§ What to produce:
Only the lines holding "CacheHint" are wanted; find them in the listing and return each one.

BEGIN Exercise materials

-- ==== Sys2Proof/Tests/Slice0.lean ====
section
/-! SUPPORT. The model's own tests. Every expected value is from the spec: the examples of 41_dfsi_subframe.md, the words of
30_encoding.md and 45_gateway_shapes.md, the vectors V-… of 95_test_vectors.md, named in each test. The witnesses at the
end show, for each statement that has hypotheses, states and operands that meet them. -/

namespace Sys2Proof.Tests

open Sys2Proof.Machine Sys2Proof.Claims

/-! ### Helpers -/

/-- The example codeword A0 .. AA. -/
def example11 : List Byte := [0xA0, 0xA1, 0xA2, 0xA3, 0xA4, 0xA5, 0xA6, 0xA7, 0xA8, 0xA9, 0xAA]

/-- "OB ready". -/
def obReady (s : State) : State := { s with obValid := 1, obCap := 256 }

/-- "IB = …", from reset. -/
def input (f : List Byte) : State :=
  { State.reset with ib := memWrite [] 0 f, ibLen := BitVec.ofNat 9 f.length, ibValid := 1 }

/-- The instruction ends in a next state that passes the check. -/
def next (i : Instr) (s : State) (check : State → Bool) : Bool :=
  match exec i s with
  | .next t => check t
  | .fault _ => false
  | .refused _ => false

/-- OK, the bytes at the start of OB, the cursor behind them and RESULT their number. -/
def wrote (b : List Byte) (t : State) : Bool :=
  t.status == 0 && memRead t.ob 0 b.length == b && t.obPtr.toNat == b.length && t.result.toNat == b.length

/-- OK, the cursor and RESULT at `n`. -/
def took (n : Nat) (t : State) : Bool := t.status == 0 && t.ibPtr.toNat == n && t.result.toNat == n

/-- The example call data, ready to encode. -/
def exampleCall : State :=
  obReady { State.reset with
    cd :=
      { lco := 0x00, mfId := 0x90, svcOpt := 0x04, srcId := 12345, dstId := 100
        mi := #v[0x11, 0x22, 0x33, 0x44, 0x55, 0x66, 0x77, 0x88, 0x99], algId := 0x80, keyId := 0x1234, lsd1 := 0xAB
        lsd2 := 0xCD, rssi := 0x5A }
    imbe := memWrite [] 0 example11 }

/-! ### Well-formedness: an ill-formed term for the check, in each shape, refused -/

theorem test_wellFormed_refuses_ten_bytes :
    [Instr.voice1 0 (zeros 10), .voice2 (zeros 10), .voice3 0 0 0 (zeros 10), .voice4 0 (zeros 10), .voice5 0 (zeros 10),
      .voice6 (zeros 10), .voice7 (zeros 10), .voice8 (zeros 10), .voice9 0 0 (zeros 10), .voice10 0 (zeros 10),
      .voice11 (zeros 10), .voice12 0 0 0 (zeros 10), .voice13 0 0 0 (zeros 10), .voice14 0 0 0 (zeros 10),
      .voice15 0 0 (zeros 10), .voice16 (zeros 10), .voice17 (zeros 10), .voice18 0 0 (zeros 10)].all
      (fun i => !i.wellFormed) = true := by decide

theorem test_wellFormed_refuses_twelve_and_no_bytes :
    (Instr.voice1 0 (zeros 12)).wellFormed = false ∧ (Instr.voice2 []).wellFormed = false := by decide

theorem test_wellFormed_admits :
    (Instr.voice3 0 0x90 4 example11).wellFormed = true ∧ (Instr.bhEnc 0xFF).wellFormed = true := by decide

END Exercise materials
BEGIN Exercise materials

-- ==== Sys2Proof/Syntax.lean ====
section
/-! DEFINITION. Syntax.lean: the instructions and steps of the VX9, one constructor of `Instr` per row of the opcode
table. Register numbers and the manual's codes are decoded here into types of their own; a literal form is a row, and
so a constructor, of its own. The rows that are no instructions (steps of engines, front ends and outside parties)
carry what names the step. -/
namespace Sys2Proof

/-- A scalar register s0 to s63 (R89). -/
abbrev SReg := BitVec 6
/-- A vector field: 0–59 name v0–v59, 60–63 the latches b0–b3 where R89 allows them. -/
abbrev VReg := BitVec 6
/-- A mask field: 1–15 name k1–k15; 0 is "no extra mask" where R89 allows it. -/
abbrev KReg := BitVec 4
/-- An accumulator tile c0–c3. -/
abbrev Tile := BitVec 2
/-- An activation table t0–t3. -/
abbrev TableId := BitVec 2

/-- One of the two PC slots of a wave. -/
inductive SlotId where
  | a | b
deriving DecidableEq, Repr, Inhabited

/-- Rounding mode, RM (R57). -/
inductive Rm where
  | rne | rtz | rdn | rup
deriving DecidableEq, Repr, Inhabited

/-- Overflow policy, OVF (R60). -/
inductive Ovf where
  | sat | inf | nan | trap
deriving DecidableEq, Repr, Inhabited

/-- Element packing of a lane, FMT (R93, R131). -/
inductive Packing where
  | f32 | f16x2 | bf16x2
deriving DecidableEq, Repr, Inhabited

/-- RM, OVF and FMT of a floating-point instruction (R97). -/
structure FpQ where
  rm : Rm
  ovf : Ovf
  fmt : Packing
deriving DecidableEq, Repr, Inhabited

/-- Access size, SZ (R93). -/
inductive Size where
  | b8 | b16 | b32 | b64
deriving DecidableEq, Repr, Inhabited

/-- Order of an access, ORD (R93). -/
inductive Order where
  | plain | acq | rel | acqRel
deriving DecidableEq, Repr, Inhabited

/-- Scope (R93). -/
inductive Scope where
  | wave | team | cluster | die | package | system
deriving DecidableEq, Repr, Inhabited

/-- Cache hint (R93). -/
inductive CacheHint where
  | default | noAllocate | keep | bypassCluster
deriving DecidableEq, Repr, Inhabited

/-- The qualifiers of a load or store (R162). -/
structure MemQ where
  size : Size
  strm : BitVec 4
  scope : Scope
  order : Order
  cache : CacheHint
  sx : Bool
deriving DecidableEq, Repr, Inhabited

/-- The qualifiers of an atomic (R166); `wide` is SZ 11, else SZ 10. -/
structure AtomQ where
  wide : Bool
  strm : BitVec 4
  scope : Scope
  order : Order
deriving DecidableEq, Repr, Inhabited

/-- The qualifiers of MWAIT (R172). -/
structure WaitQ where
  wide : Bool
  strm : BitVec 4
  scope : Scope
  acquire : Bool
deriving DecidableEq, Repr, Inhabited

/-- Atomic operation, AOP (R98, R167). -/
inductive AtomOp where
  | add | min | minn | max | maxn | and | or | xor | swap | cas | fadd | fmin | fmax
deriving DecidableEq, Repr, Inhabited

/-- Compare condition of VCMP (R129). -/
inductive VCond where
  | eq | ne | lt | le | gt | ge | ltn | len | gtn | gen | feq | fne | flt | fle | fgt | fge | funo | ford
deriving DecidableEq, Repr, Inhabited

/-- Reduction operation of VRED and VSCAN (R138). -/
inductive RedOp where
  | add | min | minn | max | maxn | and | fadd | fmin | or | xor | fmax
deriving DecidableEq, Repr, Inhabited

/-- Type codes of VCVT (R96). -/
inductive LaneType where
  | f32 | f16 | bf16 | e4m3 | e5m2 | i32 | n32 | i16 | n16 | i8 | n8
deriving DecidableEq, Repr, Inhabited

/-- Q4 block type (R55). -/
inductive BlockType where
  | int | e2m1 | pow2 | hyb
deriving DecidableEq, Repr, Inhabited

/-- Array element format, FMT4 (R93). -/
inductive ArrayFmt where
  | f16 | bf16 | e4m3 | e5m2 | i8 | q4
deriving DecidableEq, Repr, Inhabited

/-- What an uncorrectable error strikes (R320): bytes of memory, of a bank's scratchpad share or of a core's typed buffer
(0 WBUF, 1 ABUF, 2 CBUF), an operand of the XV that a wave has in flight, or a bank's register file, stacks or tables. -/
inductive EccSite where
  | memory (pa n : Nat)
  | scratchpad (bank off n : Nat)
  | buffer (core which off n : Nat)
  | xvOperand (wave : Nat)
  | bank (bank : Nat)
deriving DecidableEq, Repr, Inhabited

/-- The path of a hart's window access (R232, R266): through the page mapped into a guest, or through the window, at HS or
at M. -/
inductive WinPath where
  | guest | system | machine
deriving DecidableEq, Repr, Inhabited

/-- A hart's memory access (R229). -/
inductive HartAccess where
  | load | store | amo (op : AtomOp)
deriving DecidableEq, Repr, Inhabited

END Exercise materials

§ Solved exercise:
inductive CacheHint where
  cache : CacheHint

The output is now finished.